• [Exercise details]: Return the following from the records below: each line, word for word, starting with the line that contains "inductive AccessFault where" and going on through the line that contains "first failure. -/", with nothing outside that range.

Saved data entries

-- ==== Sys2Proof/Machine/Ops.lean ====
section
/-! DEFINITION. The named operations over registers and memory; taking an exception (60_exceptions.md R161) and
returning from one (40_system_call_and_trap.md R83), each as one shared operation. -/

namespace Sys2Proof.Machine

/-! ### MSR fields (10_state.md R10 to R26), bit 0 the most significant -/

def msrPOW (m : Word) : Bool := m.getMsbD 13
def msrILE (m : Word) : Bool := m.getMsbD 15
def msrEE (m : Word) : Bool := m.getMsbD 16
def msrPR (m : Word) : Bool := m.getMsbD 17
def msrFP (m : Word) : Bool := m.getMsbD 18
def msrME (m : Word) : Bool := m.getMsbD 19
def msrFE0 (m : Word) : Bool := m.getMsbD 20
def msrSE (m : Word) : Bool := m.getMsbD 21
def msrBE (m : Word) : Bool := m.getMsbD 22
def msrFE1 (m : Word) : Bool := m.getMsbD 23
def msrIP (m : Word) : Bool := m.getMsbD 25
def msrIR (m : Word) : Bool := m.getMsbD 26
def msrDR (m : Word) : Bool := m.getMsbD 27
def msrRI (m : Word) : Bool := m.getMsbD 30
def msrLE (m : Word) : Bool := m.getMsbD 31

/-- MSR[FE0-FE1] is not 0b00 (10_state.md R18). -/
def msrFE (m : Word) : Bool := msrFE0 m || msrFE1 m

/-- `MSR_SAVED`: the bits an entry copies to SRR1 and `rfi` restores (10_state.md section 1). -/
def msrSaved : Word := 0x0000FF73

/-- `MSR_RESERVED` (10_state.md section 1). -/
def msrReserved : Word := 0xFFFA008C

/-- The reserved bits of this implementation: `MSR_RESERVED`, with POW, SE and BE where they are not implemented
(10_state.md R11, R12, R19, R20). -/
def reservedBits (p : Params) : Word :=
  msrReserved ||| (if p.pow then 0 else 0x00040000) ||| (if p.trace then 0 else 0x00000600)

/-! ### Registers -/

/-- x[r] (10_state.md R34). -/
def State.readGpr (s : State) (r : Reg) : Word := s.gpr[r.toNat]'r.isLt

/-- x[r] <- v. -/
def State.setGpr (s : State) (r : Reg) (v : Word) : State := { s with gpr := s.gpr.set r.toNat v r.isLt }

/-- f[r] (10_state.md R36). -/
def State.readFpr (s : State) (r : Reg) : DWord := s.fpr[r.toNat]'r.isLt

/-- An instruction that does not branch goes on at CIA + 4 (10_state.md R35). -/
def State.advance (s : State) : State := { s with pc := s.pc + 4 }

/-- XER[SO]. -/
def State.summaryOverflow (s : State) : Bool := s.xer.getMsbD 0

/-- XER[25-31], the byte count of `lswx` and `stswx`. -/
def State.byteCount (s : State) : Nat := (s.xer.extractLsb' 0 7).toNat

/-- EAR[E]. -/
def State.externalEnabled (s : State) : Bool := s.ear.getMsbD 0

/-- EAR[RID]. -/
def State.resourceId (s : State) : BitVec 6 := s.ear.extractLsb' 0 6

/-- DEC <- v; a change of the top bit from 0 to 1 creates the decrementer exception (60_exceptions.md R143). -/
def State.setDec (s : State) (v : Word) : State :=
  { s with dec := v, decPending := s.decPending || (!s.dec.getMsbD 0 && v.getMsbD 0) }

/-! ### Free values -/

/-- The k-th free word from here on. -/
def State.drawn (s : State) (k : Nat) : Word := Config.freeWord (s.draws + k)

/-- The next free bit. -/
def State.drawnBool (s : State) : Bool := Config.freeBool s.draws

/-- `k` free values have been used. -/
def State.skip (s : State) (k : Nat) : State := { s with draws := s.draws + k }

/-! ### Sparse tables: (key, value) pairs, an unlisted key holding `d` -/

/-- The value of a key. -/
def Cells.read {α : Type} (d : α) : List (Nat × α) → Nat → α
  | [], _ => d
  | c :: m, a => if c.1 = a then c.2 else Cells.read d m a

/-- A pair put at the head of a table, unless its value is what an unlisted key holds. -/
def Cells.cons {α : Type} [DecidableEq α] (d : α) (a : Nat) (v : α) (m : List (Nat × α)) : List (Nat × α) :=
  if v = d then m else (a, v) :: m

/-- The table after a value is written; the canonical form is kept. -/
def Cells.write {α : Type} [DecidableEq α] (d : α) : List (Nat × α) → Nat → α → List (Nat × α)
  | [], a, v => Cells.cons d a v []
  | c :: m, a, v =>
    if a < c.1 then Cells.cons d a v (c :: m)
    else if a = c.1 then Cells.cons d a v m
    else c :: Cells.write d m a v

/-- The canonical form: keys strictly rising and below `bound`, no value equal to what an unlisted key holds. -/
abbrev Cells.wf {α : Type} (d : α) (bound : Nat) (m : List (Nat × α)) : Prop :=
  m.Pairwise (fun c e => c.1 < e.1) ∧ ∀ c ∈ m, c.2 ≠ d ∧ c.1 < bound

/-! ### Memory (20_memory.md R40) -/

/-- DESIGN CHOICE (notes/assumptions/3.md): what a byte reads as that nothing has written. -/
def Memory.unlisted : Byte := 0

/-- The byte at a physical address. -/
def Memory.read (m : Memory) (a : Nat) : Byte := Cells.read Memory.unlisted m a

/-- The memory after a byte is written. -/
def Memory.write (m : Memory) (a : Nat) (v : Byte) : Memory := Cells.write Memory.unlisted m a v

/-- The canonical form of memory, whose addresses are 32 bits. -/
abbrev Memory.wf (m : Memory) : Prop := Cells.wf Memory.unlisted (2 ^ 32) m

/-- An address put into a strictly rising list of addresses. -/
def insertAddress (a : Nat) : List Nat → List Nat
  | [] => [a]
  | b :: l => if a < b then a :: b :: l else if a = b then b :: l else b :: insertAddress a l

/-- The canonical form of the list of stored addresses. -/
abbrev storedWf (l : List Nat) : Prop := l.Pairwise (· < ·) ∧ ∀ a ∈ l, a < 2 ^ 32

/-- Store bytes at physical addresses, remembering where (20_memory.md R57). -/
def State.storeBytes : List Nat → List Byte → State → State
  | a :: as, b :: bs, s =>
    State.storeBytes as bs { s with mem := s.mem.write a b, stored := insertAddress a s.stored }
  | _, _, s => s

/-! ### Addresses -/

/-- The enable bit of an access: MSR[IR] for a fetch, MSR[DR] for a data access (20_memory.md R49). -/
def translationOn (m : Word) : AccessKind → Bool
  | .fetch => msrIR m
  | .load => msrDR m
  | .store => msrDR m

/-- `Translate`: the identity when the enable bit is 0 (20_memory.md R49). -/
def State.translate (s : State) (k : AccessKind) (ea : Word) : Translation :=
  if translationOn s.msr k then Config.translate k ea s.msr else .mapped ea

/-- `PhysicalAddress(ea)`, where there is one. -/
def State.physicalAddress (s : State) (k : AccessKind) (ea : Word) : Option Word :=
  match s.translate k ea with
  | .mapped pa => some pa
  | .fails _ => none

/-- The physical address is outside the platform's valid set (20_memory.md R48). -/
def isAbsent (p : Params) (pa : Nat) : Bool := p.absent.any fun r => decide (r.1 ≤ pa ∧ pa < r.1 + r.2)

/-- The result of translating a byte's address is a physical address where nothing is. -/
def hitsAbsent (p : Params) : Translation → Bool
  | .mapped pa => isAbsent p pa.toNat
  | .fails _ => false

/-- Why an access cannot be made. -/
inductive AccessFault where
  /-- An invalid physical address: a machine check condition (20_memory.md R48). -/
  | machineCheck
  /-- Translation or protection: DSI or ISI (20_memory.md R49), with `Translate`'s cause bits. -/
  | storage (cause : Word)
deriving DecidableEq, Repr

/-- The physical addresses of translated bytes, or the first failure. -/
def collectAddresses : List Translation → Except AccessFault (List Nat)
  | [] => .ok []
  | .mapped pa :: ts =>
    match collectAddresses ts with
    | .ok l => .ok (pa.toNat :: l)
    | .error f => .error f
  | .fails c :: _ => .error (.storage c)

/-- The physical addresses of the `n` bytes at `ea`, each byte translated (notes/assumptions/10.md); a machine check
ranks above a storage failure (60_exceptions.md R172 item 4). -/
def State.physBytes (s : State) (k : AccessKind) (ea : Word) (n : Nat) : Except AccessFault (List Nat) :=
  let ts := (List.range n).map fun i => s.translate k (ea + BitVec.ofNat 32 i)
  if ts.any (hitsAbsent s.params) then .error .machineCheck else collectAddresses ts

• [The answer]:
inductive AccessFault where
  /-- An invalid physical address: a machine check condition (20_memory.md R48). -/
  | machineCheck
  /-- Translation or protection: DSI or ISI (20_memory.md R49), with `Translate`'s cause bits. -/
  | storage (cause : Word)
deriving DecidableEq, Repr

/-- The physical addresses of translated bytes, or the first failure. -/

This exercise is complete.